21 thoughts on “Spanakopitta

  1. Pingback: The Claudia Roden Round Up | The Cookbook Guru

  2. Love spanakopita, Glenda. I visited a few of the Greek Islands and tried each one’s version — repeatedly. I considered it research. I’ve only used feta when I’ve made mine. Next time, I’ll give your filling a go. I’m sure it will be fantastic.

    • Hi John, that is my type of research … it is funny, most say they use both feta and ricotta, though the original recipe was for just feta or cottage. I think all you be yummy.

  3. A great recipe. I always add lots more dill ( like Deb) and some mint, and other herbs on hand. I always use half ricotta and half fetta. I tend to use silver beet ( chard) as I have so much growing. My Greek neighbour, Anna, layers the filling between the filo sheets, which makes an interesting variation. She usually does this with Tiropita, the cheese version of the dish.

  4. Reblogged this on The Cookbook Guru and commented:
    Glenda has contributed a beautiful Greek dish of Spanikopita for this month’s Cookbook Guru. It just goes to show how versatile Claudia Roden’s Book of Middle Eastern Food is. If you haven’t already checked it out, then I highly recommend getting your hands on a copy asap! For now here is a gorgeous contribution for a meat free Good Friday.
    Have a Safe and Restful Easter Everyone,
    Leah

  5. Glenda, perfect timing with this recipe… my spinach is flourishing and I bought some phyllo with the intention of trying spanokpita. Happy Easter.

  6. I haven’t ever made Rodin’s recipe for Spanokopita. I generally mix ricotta and feta too, in fact my filling is pretty much identical to yours. We have a Greek cafe nearby whose Spanokopita is totally without cheese, the spinach, leek and herb filling is excellent

  7. Mum loves when I make this. She knows she’s going to get a few pieces for dinner. I add some sliced spring onion to mine and use both ricotta and feta. I think I’ve got dinner organized for one night next week.

    • Hi Lona, you know I haven’t made Spanakopitta for ages.
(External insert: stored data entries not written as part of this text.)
/-- The reading used for a sensor (R435): its own, or the highest neighbouring reading plus 5 °C where it is out of use. -/
def State.usedTemp (s : State) (temps : List Int) (k : Nat) : Int :=
  if s.on Reg.TMP_SENSOR.OUT k then
    (((neighbours (sensorQuarter k)).flatMap sensorsOf).map fun j => temps.getD j 0).foldl max (-640) + 80
  else temps.getD k 0

/-- The hottest reading in use and its sensor (R434). -/
def State.hottest (s : State) (temps : List Int) : Int × Nat :=
  (List.range 64).foldl (fun b k => if b.1 < s.usedTemp temps k then (s.usedTemp temps k, k) else b) (s.usedTemp temps 0, 0)

/-- The thermal state for a hottest reading in 1/16 °C, with each state left 3 °C below its entry temperature (R434). -/
def nextThermal (derate crit : Nat) (cur : Thermal) (t : Int) : Thermal :=
  have d : Int := 16 * derate
  have c : Int := 16 * crit
  match cur with
  | .trip => .trip
  | .critical => if 2480 ≤ t then .trip else if c - 48 ≤ t then .critical else if d - 48 ≤ t then .derating else .normal
  | .derating => if 2480 ≤ t then .trip else if c ≤ t then .critical else if d - 48 ≤ t then .derating else .normal
  | .normal => if 2480 ≤ t then .trip else if c ≤ t then .critical else if d ≤ t then .derating else .normal

/-- The thermal limit of R434: strapped budget less DERATE_STEP tokens for each whole °C above DERATE_C. -/
def State.thermalLimit (s : State) (t : Int) : Nat :=
  s.rd Reg.SQR_BUDGET.STRAP_TOKENS -
    s.rd Reg.TMP_CFG.DERATE_STEP * ((t / 16) - (s.rd Reg.TMP_CFG.DERATE_C : Int)).toNat

/-- Recalls every grant above class 1 (R434, Critical). -/
def State.recallUpper (s : State) : State :=
  { s with power.recalls := s.power.recalls ++
      s.power.granted.filter fun l => decide (2 ≤ l.cls) && !s.power.recalls.contains l }

/-- The thermal state that a temperature gives, with its limit on the budget (R434). -/
def State.setThermal (s : State) (t : Int) (new : Thermal) : State :=
  ({ s with
    power.thermal := new
    power.thermalCap := match new with
      | .normal => none
      | .derating | .critical | .trip => some (s.thermalLimit t) }).wr Reg.TMP_STATUS.STATE new.code

/-- The hottest sensor in use is shown (R434). -/
def State.showHottest (s : State) (t : Int) (k : Nat) : State :=
  ((s.wr Reg.TMP_MAX.TEMP (unsignedOf 16 t)).wr Reg.TMP_MAX.SENSOR k).peak Reg.TMP_PEAK.TEMP t.toNat

/-! Ageing -/

/-- 30 days in ticks (R6, R438). -/
def monthTicks : Nat := 30 * 86400 * 8000000000

/-- The shifts of a quarter from the one in force 30 days ago on (R438); the list is newest first. -/
def lastMonth (now : Nat) : List (Nat × Nat) → List (Nat × Nat)
  | [] => []
  | (t, v) :: rest => if t + monthTicks ≤ now then [(t, v)] else (t, v) :: lastMonth now rest

/-- A quarter's VOLT is set (R437, R438): its shift since first power-up follows, and is kept for the boot record. A shift more than 4 codes above
one of the last 30 days sets MARGIN_LOW early. -/
def State.setVolt (s : State) (q volt : Nat) : State :=
  have old := s.rd Reg.TMP_AGE.VOLT q
  have shift := (s.rd Reg.TMP_AGE.SHIFT q + volt) - old
  have past := lastMonth s.clock (Table.get q {} s.power.plans).shifts
  have past := if past.isEmpty then [(s.clock, s.rd Reg.TMP_AGE.SHIFT q)] else past
  have early := past.any fun e => e.2 + 4 < shift
  have s := (s.wr Reg.TMP_AGE.VOLT volt q).wr Reg.TMP_AGE.SHIFT shift q
  have s := { s with
    nor.shifts := Table.put q shift s.nor.shifts
    power.plans := Table.upd q {} (fun p => { p with shifts := (s.clock, shift) :: past }) s.power.plans }
  if early then s.wr Reg.TMP_AGE.MARGIN_LOW 1 q else s

/-- What the planner keeps of a quarter. -/
def State.setPlan (s : State) (q : Nat) (p : MarginPlan) : State := { s with power.plans := Table.put q p s.power.plans }

/-- The planner's action on one quarter (R437). -/
def State.planQuarter (s : State) (r : CanaryReport) : State :=
  have q := r.quarter
  if (s.quarter q).state = .active ∧ q ≠ 0 then
    have s := s.wr Reg.TMP_AGE.SLACK_PS (unsignedOf 8 r.slackPs) q
    have target : Int := s.rd Reg.TMP_AGE_CFG.TARGET_PS
    have v := s.rd Reg.TMP_AGE.VOLT q
    have p := Table.get q {} s.power.plans
    if r.slackPs < target then
      have s := s.setPlan q { p with above := 0 }
      if 30 ≤ v then (s.wr Reg.TMP_AGE.MARGIN_LOW 1 q).event1 0x9022 q
      else ((s.setVolt q (v + 1)).bump Reg.TMP_AGE_STAT.RAISES).event1 0x9020 q
    else if 2 * target < r.slackPs then
      if 2 ≤ p.above then
        have s := s.setPlan q { p with above := 0 }
        if p.floor < v then s.setVolt q (v - 1) else s
      else s.setPlan q { p with above := p.above + 1 }
    else s.setPlan q { p with above := 0 }
  else s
We used to make it all the time in the late 70’s. Sounds like your recipe is similar to what I usually use to make my spinach triangles.

    • Hi Celia, Thank you for lunch. Don’t forget you are always welcome here. Lookout for a cheap fare and come over for a few days. You will be most welcome. We could show you the sights of B’town. Would you believe it Celia? I am nearly out of the bloody stuff!! I thought it would never end.

  8. I agree with you there – Roden’s spanakopita recipe is a bit too basic. Like my Greek friends I often sauté a leek in addition to the onion and add much more dill. I also (as you have done) I use half ricotta and half feta which cuts the saltiness – something sanctioned by those Greek friends. A great recipe!